§ **Your task**
If a line below contains the string "DWord", return that line.

[Stored data entries]
◇ ◇ ◇ ◇ ◇

/-- Send the credit F to PREV (R228). -/
def sendCredit (s : State) (i : Nat) : State :=
  let r := s.rot i
  match sendBellows s (r.asker i) (pathTo s r.ctx r.prevc) r.ctx r.prevc 4 0 (vaOf r.inst.toNat r.own) s.hub.chip [] false with
  | (s1, true) => s1
  | (s1, false) => rotStop s1 i 3 4

/-- Blocks may have freed: F advances and is sent, and with the last block the rotation completes (R228, R230). -/
def settleRot (s : State) (i : Nat) : State :=
  let r := s.rot i
  if r.state != 1 then s
  else
    let own := r.slots + r.leading
    let s1 := s.setRot i { r with own := own }
    let s2 := if own != r.own then sendCredit s1 i else s1
    if r.leading == r.ring && (s2.rot i).state == 1 then
      let s3 := rotStop s2 i 2 0
      if r.se then semAdd s3 r.ctx r.sem 1 else s3
    else s2

/-- A lease's end or another cause ends what works on a port (R217). -/
def endWorkOn (s : State) (ctx p : Nat) : State :=
  let s1 := (List.range 8).foldl
    (fun s g =>
      let x := s.graph g
      let hit := x.state == 2 && x.ctx == ctx && (x.ops.zip x.runs).any fun (o, r) => !r.done && 1 ≤ o.kind && o.kind ≤ 3 && o.path == p
      if hit then runEnd s g 2 else s) s
  (List.range 4).foldl (fun s i => let r := s.rot i; if r.state == 1 && r.ctx == ctx && r.npath == p then rotStop s i 3 2 else s) s1

/-! ### Graph operations (R221-R224) -/

def GOp.src (g : Graph) (o : GOp) : DWord := g.bases.getD o.sbi 0 + o.soff
def GOp.dst (g : Graph) (o : GOp) : DWord := g.bases.getD o.dbi 0 + o.doff
def GOp.writes (o : GOp) : Bool := 2 ≤ o.kind && o.kind ≤ 4

/-- The operations that follow one, directly or through others. -/
def reachFrom (g : Graph) : Nat → List Nat → List Nat
  | 0, l => l
  | f + 1, l => reachFrom g f ((l ++ l.flatMap fun i => (g.ops.getD i {}).succ).eraseDups)
def follows (g : Graph) (i j : Nat) : Bool := (reachFrom g g.ops.length (g.ops.getD i {}).succ).contains j

/-- An operation of lower index, not after this one, whose writes overlap and come first, has not completed (R223). -/
def writesBlocked (g : Graph) (i : Nat) : Bool :=
  let o := g.ops.getD i {}
  (List.range i).any fun j =>
    let q := g.ops.getD j {}
    q.writes && !((g.runs.getD j {}).done) && !(follows g i j) &&
      (o.dst g).toNat < (q.dst g).toNat + q.len && (q.dst g).toNat < (o.dst g).toNat + o.len

/-- Change how operation i of a slot's run stands. -/
def setRun (s : State) (g i : Nat) (f : GRun → GRun) : State :=
  let x := s.graph g
  s.setGraph g { x with runs := lset x.runs i (f (x.runs.getD i {})) }

/-- An operation completes: its successors' counters fall, and with the last the run is done (R221). -/
def opDone (s : State) (g i : Nat) : State :=
  let x := s.graph g
  let runs := (x.ops.getD i {}).succ.foldl (fun (l : List GRun) j => lset l j { l.getD j {} with deps := (l.getD j {}).deps - 1 })
    (lset x.runs i { x.runs.getD i {} with done := true, pend := [] })
  let s1 := s.setGraph g { x with runs := runs, ndone := x.ndone + 1 }
  if runs.all (·.done) then runEnd s1 g 0 else s1

/-- A port number as a fault record's source; that of a sequencer on a path that is no port, and its launch, are the model's
choice (R102; log entry 133). -/
def portSrc (path : Nat) : Word := if path < 48 then BitVec.ofNat 32 path else 0xFFFFFFFF
/-- An operation's demand fault: its record, and the operation waits. -/
def opFault (s : State) (g i : Nat) (va : DWord) (kind level : Nat) (write : Bool) : State :=
  let x := s.graph g
  setRun (demandFault s x.ctx va 2 kind level (one write) (portSrc (x.ops.getD i {}).path) 0) g i fun r => { r with fault := some (faultPage va) }

/-- An element's bytes after a receive-reduce (R84, R222). -/
def reduceBytes (o : GOp) (old new : List Byte) : List Byte :=
  let a := natOf old
  let b := natOf new
  match o.fmt with
  | 0 => bytesOf (fpRmw fp32 o.rop a b) 4
  | 1 => bytesOf (fpRmw bf16 o.rop a b) 2
  | 2 => bytesOf (fpRmw fp16 o.rop a b) 2
  | _ => bytesOf ((intRmw 4 o.rop a b 0).getD 0) 4
def GOp.elem (o : GOp) : Nat := if o.kind != 3 then 1 else if o.fmt == 1 || o.fmt == 2 then 2 else 4
/-- What a receive writes over old bytes; a reduced element is poisoned where either was. -/
def landed (o : GOp) (old new : List (Byte × Bool)) : List (Byte × Bool) :=
  if o.kind != 3 then new
  else
    let n := o.elem
    (List.range (new.length / n)).flatMap fun e =>
      let x := (old.drop (e * n)).take n
      let y := (new.drop (e * n)).take n
      let p := x.any (·.2) || y.any (·.2)
      (reduceBytes o (x.map (·.1)) (y.map (·.1))).map fun b => (b, p)

/-- Acknowledge committed bytes; false without a route (R235). -/
def sendBack (s : State) (who ctx chip va off : Nat) : State × Bool := sendBellows s who (pathTo s ctx chip) ctx chip 5 off va s.hub.chip [] false
/-- Acknowledge an operation's committed bytes; without a route the run ends (R224). -/
def opBack (s : State) (g chip va off : Nat) : State :=
  match sendBack s (graphAsker g) (s.graph g).ctx chip va off with
  | (s1, true) => s1
  | (s1, false) => runEnd s1 g 4

/-- Take one arrived data packet of a receive, in ascending offset; a repeated one is acknowledged again (R223). The packets are
gathered, and with the last the chunk lands: all its writes are one event, and only then is the last packet acknowledged (R110,
R122; log entry 137). -/
def landData (s : State) (g i : Nat) (p : Packet) : State :=
  let x := s.graph g
  let o := x.ops.getD i {}
  let r := x.runs.getD i {}
  let n := p.data.length
  if p.off < r.bytes then opBack s g o.peer p.va r.bytes
  else if p.off != r.bytes || o.len < p.off + n || n % o.elem != 0 || n == 0 then s
  else
    let keep := fun s : State => setRun s g i fun r => { r with pend := [p] }
    let took := fun s : State => filterBellows (setRun s g i fun r => { r with bytes := r.bytes + n, fault := none, pend := [] })
      fun l q => !(q.packet.op == 2 && l.chip == o.peer && q.thread == graphAsker g && q.packet.va == p.va)
    if p.off + n < o.len then
      opBack (setRun (took s) g i fun r => { r with buf := r.buf ++ markedBytes p }) g o.peer p.va (r.bytes + n)
    else if r.fault.any (fun f => (faultOf s x.ctx f).isSome) then keep s
    else match hubReach x.ctx true s (segsOf (o.dst x) o.len) with
      | (s1, .ok segs) => opBack (opDone (took (hubWrite s1 segs (landed o (hubRead s1 segs) (r.buf ++ markedBytes p)))) g i) g o.peer p.va o.len
      | (s1, .fault va kind level) => keep (opFault s1 g i va kind level true)
      | (s1, .wait) => keep s1
      | (s1, .bad) => runEnd s1 g 3

/-- The next packet of a send whose chunk is read. -/
def sendPiece (s : State) (g i path : Nat) : State :=
  let x := s.graph g
  let o := x.ops.getD i {}
  let r := x.runs.getD i {}
  let n := min 256 (o.len - r.bytes)
  match sendBellows s (graphAsker g) path x.ctx o.peer 1 r.bytes (vaOf o.mtch.toNat x.run.toNat) s.hub.chip ((r.buf.drop r.bytes).take n) true with
  | (s1, true) => setRun s1 g i fun r => { r with bytes := r.bytes + n }
  | (s1, false) => runEnd s1 g 4
/-- A send reads its chunk, in one event, and goes on by one packet; it completes when every byte is committed at its peer. On a
path that has changed its next packet waits until the earlier ones are covered (R110, R122, R127, R222, R224). -/
def sendStep (s : State) (g i path : Nat) : State :=
  let x := s.graph g
  let o := x.ops.getD i {}
  let r := x.runs.getD i {}
  let va := vaOf o.mtch.toNat x.run.toNat
  if r.bytes < o.len then
    if onOtherPath s (graphAsker g) o.peer path 1 then s
    else if r.buf != [] then sendPiece s g i path
    else match hubReach x.ctx false s (segsOf (o.src x) o.len) with
    | (s1, .ok segs) => sendPiece (setRun s1 g i fun r => { r with buf := hubRead s1 segs, fault := none }) g i path
    | (s1, .fault v kind level) => opFault s1 g i v kind level false
    | (s1, .wait) => s1
    | (s1, .bad) => runEnd s1 g 3
  else if anyBellows s fun l q => l.chip == o.peer && q.packet.op == 1 && q.thread == graphAsker g && q.packet.va == va then s
  else opDone s g i

/-- A receive sends its CLEAR, which is kept until data answers it (R222). -/
def sendClear (s : State) (g i path : Nat) : State :=
  let x := s.graph g
  let o := x.ops.getD i {}
  match sendBellows s (graphAsker g) path x.ctx o.peer 2 0 (vaOf o.mtch.toNat x.run.toNat) s.hub.chip [] (o.len != 0) with
  | (s1, true) => setRun s1 g i fun r => { r with clear := true }
  | (s1, false) => runEnd s1 g 4
/-- A receive that is ready sends its CLEAR; then it commits what has arrived (R222, R223). -/
def receiveStep (s : State) (g i path : Nat) : State :=
  let r := (s.graph g).runs.getD i {}
  if !r.clear then sendClear s g i path
  else match r.pend with
    | p :: _ => landData s g i p
    | [] => s

/-- A copy reads all its bytes and writes them. -/
def copyStep (s : State) (g i : Nat) : State :=
  let x := s.graph g
  let o := x.ops.getD i {}
  match hubReach x.ctx false s (segsOf (o.src x) o.len) with
  | (s1, .ok a) =>
    match hubReach x.ctx true s1 (segsOf (o.dst x) o.len) with
    | (s2, .ok b) => opDone (hubWrite s2 b (hubRead s2 a)) g i
    | (s2, .fault v kind level) => opFault s2 g i v kind level true
    | (s2, .wait) => s2
    | (s2, .bad) => runEnd s2 g 3
  | (s1, .fault v kind level) => opFault s1 g i v kind level false
  | (s1, .wait) => s1
  | (s1, .bad) => runEnd s1 g 3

◇ ◇ ◇ ◇ ◇

§ **Answer space**
def GOp.src (g : Graph) (o : GOp) : DWord := g.bases.getD o.sbi 0 + o.soff
def GOp.dst (g : Graph) (o : GOp) : DWord := g.bases.getD o.dbi 0 + o.doff
def opFault (s : State) (g i : Nat) (va : DWord) (kind level : Nat) (write : Bool) : State :=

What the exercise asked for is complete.